Step 4. Validate the OGS calculations done by the client.

Inspect the capture for the TCP/SSL probes used to calculate RTT.   See how long the HTTPs request takes over a single TCP connection.  Each probe request should use a different TCP connection. To do this open the capture in wireshark and repeat the following steps for each of the servers:

  1. using the "ip.addr" filter isolate the packets sent to each of the servers into it's own capture. This can be done by going to Edit  and selecting "Mark all Displayed Packets" and then going to file > save as and selecting the "marked packets only" otion:
    Screen Shot 2013-10-26 at 5.43.22 PM.png
  2. In this new capture go to View > Time Display Format > Date and Time of Day:
    Screen Shot 2013-10-26 at 5.49.34 PM.png
  3. Identify the first http syn packet in this capture that was sent when the OGS probe  was sent according to the DART logs as identified in step 3.3.2.
  4. Using the feature to colourize tcp conversations identify each of the probes. This can de done by right clicking on the http syn for the first probe and then selecting the colourize conversation as shown below:
    Screen Shot 2013-10-26 at 5.53.49 PM.png
    This needs to be repeated for the syn on the next probe and the next one. As shown here the first two probes have been depicted in differing colours. The advantage of colourising the TCP conversations is that in case there are some retransmissions  or other such oddities, they can be easily spotted per probe.
  5. Change the time display to use "starting of epoch" as shown below:
    Screen Shot 2013-10-26 at 6.00.06 PM.png
    Ensure that  milliseconds is selected as the the level of precision since that's what OGS uses.
  6. Calculate the time different between the http syn and the fin/ack as shown in the diagram of step 4. Repeat this process for each of the three probes and then compare the values to those shown in the DART logs in step 3.3.3.

 

Once the capture is analysed for each server and the values are compared to those seen in the DART logs, if they all match up and it still seems like the wrong gateway is being selected, then it's due to one of two things:

1. Are there to many retransmissions from one particular headend, or any other such oddities seen in the probes?This could indicate an issue on the headned.

2. Fragmentation or large delays seen for one particular headend usually indicate problems with the ISP.

 

 

Q&A

 

Q: Does OGS work with load balancing?

A: Yes. OGS will only be aware of the cluster master name and will use that for judging the nearest head-end.


Q: Does OGS work with proxy settings defined in the browser?

A: OGS doesn't support auto proxy or PAC files but does support a hard-coded proxy server. As such, OGS operation does not occur. The relevant log message is: "OGS will not be performed because automatic proxy detection is configured"

Comments

Thanks for this great contribution!

Hello,

Can you please let me know how will the client reach if the optimized gateway is full?

Thanks,

Deepak

Beginner

very helpful information thanks.

Beginner

That is very good info about OGS, Thanks !

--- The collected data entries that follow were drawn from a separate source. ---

/-- The solver writes at a global address of the own node: its own area is not barred to it (R343). -/
def slvWrite (s : State) (a : Word) (bs : List Byte) : State × Nat :=
  let la := localOf a
  if slvOn s ∧ nodeOf a = s.node ∧ regionOf la = 0 ∧ !bs.isEmpty ∧ !crossesRegion la bs.length
      ∧ placeCheck (s.setBit Reg.slvCtl 0 false) la bs.length .write none = stOK then
    (settle (writeBytes s la bs), stOK)
  else unitWrite s a bs

/-- What a structure takes in the solver area has changed, and which bytes of the area hold it the spec does not say: the
area's contents are unspecified (R343, R344; DESIGN CHOICE, log 194). -/
def areaStirred (s : State) : State :=
  let p := slvSpan s
  if p.2 = 0 then s else settle (s.fillRange (dramBase + p.1 * 0x100000) (p.2 * 0x100000) false)

/-- The job report (R341). -/
def slvReport (s : State) (j : UJob) (status mst reason : Nat) (o : SlvOut) : List Byte :=
  leBytes 1 status ++ leBytes 1 mst ++ leBytes 1 reason ++ leBytes 1 o.flags ++ leBytes 2 o.iters ++ leBytes 2 o.best
    ++ leBytes 8 o.cost0 ++ leBytes 8 o.cost ++ leBytes 4 (min o.npiv 0xFFFFFFFF) ++ leBytes 4 (o.piv0.getD 0xFFFFFFFF)
    ++ solverWord o.lambda ++ leBytes 8 j.start ++ leBytes 8 s.now ++ leBytes 4 j.slices ++ leBytes 4 o.behind

/-- The record that a job runs. -/
def UJob.current (j : UJob) : List Byte := j.raws.getD j.index []

/-- Records of the job's chain (R340). -/
def UJob.chain (j : UJob) : Nat :=
  let c := slvChain (j.raws.headD [])
  1 + (if 255 < c then 0 else c)

/-- Count a record's end and set its events (R362). -/
def countSlv (s : State) (status flags : Nat) : State :=
  let s :=
    if status = 1 then s.wrapFld Reg.slvCount 31 0 1
    else if status = 2 then sticky (s.satFld Reg.slvCount 47 32 1) Reg.slvErr 0 (some 164)
    else
      let s := s.satFld Reg.slvCount 63 48 1
      if status = 6 then s else sticky s Reg.slvErr 1 (some 164)
  let s := if flags.testBit 0 then sticky s Reg.slvErr 2 (some 165) else s
  let s := if flags.testBit 1 then sticky s Reg.slvErr 3 (some 166) else s
  if flags.testBit 2 then sticky s Reg.slvErr 4 (some 166) else s

/-- A record ends with its report (R341). -/
def endRecord (s : State) (j : UJob) (status mst reason : Nat) (o : SlvOut) : State :=
  let rep := wordAt j.current 8
  let s := if !j.current.isEmpty && rep != 0 && addrOk s rep 64 then (slvWrite s rep (slvReport s j status mst reason o)).1
    else s
  countSlv s status o.flags

/-- A run ends after its last record's `status`: DONE once (R340). -/
def endSlv (s : State) (u : Nat) (j : UJob) (status : Nat) : State :=
  let s := obsEnd s (144 + u) j.q.run status j.taken
  bumpTo s j.q.run.done (j.ok && status == 1) j.q.run.cls

/-- How a record's work ends. -/
structure SlvEnd where
  status : Nat
  mst    : Nat
  reason : Nat
  out    : SlvOut
  crc    : Option Nat

/-- A record that ends without a result. -/
def SlvEnd.stop (status mst reason : Nat) : SlvEnd := ⟨status, mst, reason, .none, none⟩

/-! ### Deltas (R347) -/

/-- Is a delta record invalid for a structure and a record (R347)? -/
def deltaBad (st : Struct) (solve : Bool) (e : List Byte) : Bool :=
  let op := u8At e 0
  let n := u8At e 1
  let w := u16At e 2
  let i := u32At e 4
  let tail := !allZero (sliceB e (8 + 8 * min n 3) (24 - 8 * min n 3))
  let writes := fun (words : Nat) => outside n 1 3 || tail || decide (words < w + n)
  let plain := n != 0 || tail
  match op with
  | 1 => st.body || (match st.facs[i]? with
      | some f => let d := st.dims f; writes (factorWords f.ftype f.m d.1 d.2)
      | none => true)
  | 2 => st.body || plain || decide (st.facs.length ≤ i)
  | 3 => st.body || plain || decide (st.facs.length ≤ i)
  | 4 => !solve || decide (st.blks.length ≤ i) || writes 16
  | 5 => st.body || plain || decide (st.blks.length ≤ i)
  | 6 => st.body || plain || decide (st.blks.length ≤ i)
  | 7 => !st.body || decide (st.joints.length ≤ i) || writes 22
  | 8 => !st.body || writes 3
  | _ => true

/-- Write a delta's words over a list of words. -/
def deltaWords (e : List Byte) (ws : List Nat) : List Nat :=
  (List.range (u8At e 1)).foldl (fun ws k => ws.set (u16At e 2 + k) (u64At e (8 + 8 * k))) ws

/-- Apply a delta to the resident structure (R347). SET_STATE changes only a job's start. -/
def applyDelta (st : Struct) (e : List Byte) : Struct :=
  let i := u32At e 4
  let fac := fun (f : Factor → Factor) => { st with facs := st.facs.modify i f }
  let blk := fun (f : Blk → Blk) => { st with blks := st.blks.modify i f }
  match u8At e 0 with
  | 1 => fac (fun f => { f with params := deltaWords e f.params })
  | 2 => fac (fun f => { f with enabled := true })
  | 3 => fac (fun f => { f with enabled := false })
  | 5 => blk (fun b => { b with fixed := true })
  | 6 => blk (fun b => { b with fixed := false })
  | 7 => { st with joints := st.joints.modify i (fun j => { j with words := deltaWords e j.words }) }
  | 8 => { st with gravity := deltaWords e st.gravity }
  | _ => st

/-- Apply the SET_STATE deltas to a start state (R354). -/
def applyStart (st : Struct) (es : List (List Byte)) (x : Values) : Values :=
  es.foldl (fun x e =>
    if u8At e 0 = 4 then x.modify (u32At e 4) (fun v => (st.blk (u32At e 4)).clean (deltaWords e v)) else x) x

/-- Is a delta record invalid for every structure, because of its own bytes or because it is not a SOLVE's? -/
def deltaBadAlone (solve : Bool) (e : List Byte) : Bool :=
  let op := u8At e 0
  let n := u8At e 1
  let tail := !allZero (sliceB e (8 + 8 * min n 3) (24 - 8 * min n 3))
  if op = 1 ∨ op = 4 ∨ op = 7 ∨ op = 8 then outside n 1 3 || tail || (op == 4 && !solve)
  else if op = 2 ∨ op = 3 ∨ op = 5 ∨ op = 6 then n != 0 || tail
  else true

/-- The delta records of a record: a status and the records. -/
def readDeltas (s : State) (cls : Nat) (raw : List Byte) : State × Nat × List (List Byte) :=
  let n := u32At raw 64
  if n = 0 then (s, stOK, [])
  else
    let r := unitRead s (wordAt raw 56) (32 * n) cls none
    (r.1, r.2.1, if r.2.1 = stOK then (List.range n).map (piece r.2.2 32) else [])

Do you know if enhancement request CSCtk66531 will also include an option for user to manually force OGS to run again ?

Cisco Employee

No it does not. I've updated the bug so that more details are visible. They should be published to cisco.com shortly. I've also filed enhance #CSCum05373 to track your request.

Beginner

Of note, OGS doesn't currently work correctly with Always On VPN.  this incompatibility is referenced in CSCuq37889. Behaviour is that the first gateway which responds is selected as the "optimal" gateway. No other gateways are even checked. The file referenced as storing the selected gateway ends up empty. 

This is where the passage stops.